Resurrection

Day

 

 

REVIEWS

South County Chronicle

"Out of the Future, Into the Past"

 by Aileen Torres

     The question of faith may be on the forefront of more people’s minds after September 11, making the present a perfect time for the introduction of Springfield resident Tom Wyckoff’s debut novel, Resurrection Day, which tackles religion head-on in the context of more secular issues. For those who are wary of Christian writers who pontificate from leaden pages, fear not for Wyckoff does not belong to this group of proselytizers. That’s not to say that he’s not a Christian; he is  . . .

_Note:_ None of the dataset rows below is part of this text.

-- ==== Sys2Proof/Machine/Operands.lean ====
section
/-! DEFINITION. Operand forms: latch and register vector sources, shapes, elements and who takes part, and the address and P fields of
memory-slot words (R32, R128-R131, R174, R175, R201). -/

namespace Sys2Proof.Machine

/-! ### Vector sources (R32, R174) -/

/-- The latch that a register number 28-31 names while it is bound: the handle it is bound to. -/
def Ctx.latch (cx : Ctx) (r : BitVec 5) : Option (BitVec 4) :=
  if 28 ≤ r.toNat then vget (n := 2) cx.q (BitVec.ofNat 2 (r.toNat - 28)) else none

/-- The entry at C of a handle's ring; none for an unbound handle (R174, R411). -/
def State.headOf (s : State) (c : Nat) (x : CtxId) (h : BitVec 4) : Option TLoc :=
  (((s.ctx c x).ring h).map fun r => r.m + r.c).map (s.resolve c x)

/-- A vector source: the register, or bytes 0-511 of a bound latch's head, with ABSENT where it finds none (R32, R174, R411). -/
def State.vsrcOf (s : State) (c : Nat) (x : CtxId) (r : BitVec 5) : VReg × BitVec 12 :=
  let cx := s.ctx c x
  match cx.latch r with
  | none => (vget (n := 5) cx.v r, 0)
  | some h =>
    match s.headOf c x h with
    | none => (0, cABSENT)
    | some l => if (s.tile l).st = .absent then (0, cABSENT) else ((s.tile l).read 0 512, 0)

def State.vsrc (s : State) (r : BitVec 5) : VReg × BitVec 12 := s.vsrcOf s.cur.core s.cur.x r

/-- The register a destination field names, as it stands: never a latch head (R32). -/
def State.vold (s : State) (d : BitVec 5) : VReg := vget (n := 5) s.me.v d

/-! ### Shapes (R128, R129) -/

/-- A decoded shape record. -/
structure Shape where
  ty : Nat
  mode : Nat
  rows : Nat
  m : Nat
  n : Nat
  kmax : Nat
  deriving DecidableEq, Repr

def shapeOf (w : W32) : Shape :=
  ⟨(fld w 0 4).toNat, (fld w 4 2).toNat, 2 ^ (fld w 7 3).toNat, (fld w 14 4).toNat + 1, (fld w 10 4).toNat + 1, (fld w 18 6).toNat + 1⟩

def State.shape (s : State) (h : BitVec 2) : Shape := shapeOf (vget (n := 2) s.me.sh h)

/-- Element width, element count, and elements per row. -/
def Shape.bits (p : Shape) : Nat := tyBits p.ty
def Shape.count (p : Shape) : Nat := 4096 / p.bits
def Shape.cols (p : Shape) : Nat := p.count / p.rows

/-! ### Elements and participation (R131) -/

/-- The n elements of w bits from bit 0 up. -/
def splitNat (w : Nat) : Nat → Nat → List Nat
  | 0, _ => []
  | n + 1, v => v % 2 ^ w :: splitNat w n (v / 2 ^ w)

def elems (p : Shape) (v : VReg) : List Nat := splitNat p.bits p.count v.toNat

def ofElems (p : Shape) (l : List Nat) : VReg := packElems 4096 p.bits l

/-- rlen[r] (R130). -/
def rlenAt (rl : BitVec 512) (r : Nat) : Nat := (fld rl (8 * r) 8).toNat

/-- Whether element e lies within its row's length: rl = 0, or c < rlen[r]. -/
def inRow (p : Shape) (rl : Bool) (len : BitVec 512) (e : Nat) : Bool := !rl || e % p.cols < rlenAt len (e / p.cols)

/-- Applies f to each element that takes part, and keeps the old value of the others; causes are gathered (R131). -/
def mapElems (part : Nat → Bool) (f : Nat → Nat × BitVec 12) (old : List Nat) : List Nat × BitVec 12 :=
  let r := old.mapIdx fun e o => if part e then f e else (o, 0)
  (r.map Prod.fst, r.foldl (fun c x => c ||| x.2) 0)

/-- The element-wise shape of an operation in the Vector format (R131): mask k, row limit l. -/
def State.vecOp (s : State) (lat : Nat) (p : Shape) (d : BitVec 5) (k : BitVec 3) (l : BitVec 1) (extra : BitVec 12)
    (f : Nat → Nat × BitVec 12) : State :=
  let cx := s.me
  let (r, c) := mapElems (fun e => (cx.kreg k).getLsbD e && inRow p (l = 1) cx.rlen e) f (elems p (s.vold d))
  s.land lat (.v d (ofElems p r)) (c ||| extra)

def nth (l : List Nat) (i : Nat) : Nat := l.getD i 0

/-! ### Memory-slot operands (R175, R201) -/

/-- The address of an adr field: a scalar, or A of a generator (R201). -/
def State.adr (s : State) (e : BitVec 6) : W64 :=
  if e.getLsbD 5 then vget (n := 3) s.cur.ops.ag (fld e 0 3) else s.opS (fld e 0 5)

/-- The byte offset of a P field: unit·P for 0-15, else A of a generator modulo 65,536 (R175). -/
def State.pOffset (s : State) (p : BitVec 5) (unit : Nat) : Nat :=
  if p.toNat < 16 then unit * p.toNat else (vget (n := 3) s.cur.ops.ag (fld p 0 3)).toNat % 65536

end Sys2Proof.Machine
end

    Resurrection Day is a novel that crosses several genres and incorporates religious, political, philosophical, and moral themes in a complex narrative that follows the evolution of an exclusive team of Recovery Force Commandos as they perform various time-travel missions into the distant past. Tom Anderson, Enid Welch, Dixon Shade, and Billy Gene Brooks are the main characters who form a tightly knit circle of professional associates and personal friends. The narrative moves in a postmodern landscape connecting all space and time through the time traveling capabilities of the 22nd Century. The Recovery Force Commandos infiltrate such places as ancient Babylon, Scythia, Pompeii, and Jerusalem in order to recover elusive historical artifacts. The team soon becomes entangled in a web of politico-religious intrigue as the President of the United States authorizes a top-secret mission to recover the body of Christ after his crucifixion in an attempt to debunk the myth of Christ’s resurrection; an act that has the potential to fractionalize the contentious religious right and render it politically impotent.

     “The whole idea of somebody going back to take Jesus’ body from the tomb and the implications of that were just so fascinating to me that all the pieces just started coming together. I really wasn’t so worried about the theology of it,” says Wyckoff, emphasizing the precedence of the narrative plot over the novel’s religious or theological implications.

     In addition to tackling questions of faith and morality, Resurrection Day also addresses the debate over the nature of time, which is the pervasive, although somewhat underscored, backdrop of the novel. The preface includes a quote from Einstein on arbitrary chronological categories: “The distinction between past, present, and future is only an illusion, however persistent. Time is not at all what it seems.” This philosophical quote is an appropriate lead to the extent that the novel tackles the question of whether man can change history by going back in time, or whether history is already predetermined, and therefore immutable. The notion of time and the theories of relativity and quantum realities are all issues that loom large, though mostly implicitly, in the background of Resurrection Day.

     Now that Wyckoff is officially a published author, he’s already thinking ahead to his next project, a nonfiction piece this time, tentatively entitled, Mission: A Cold War Remembrance. It will center on his experiences during the four years he spent in East Germany. But even though he has chosen to abandon fiction writing for the moment, Wyckoff is unlikely to ever stop telling stories.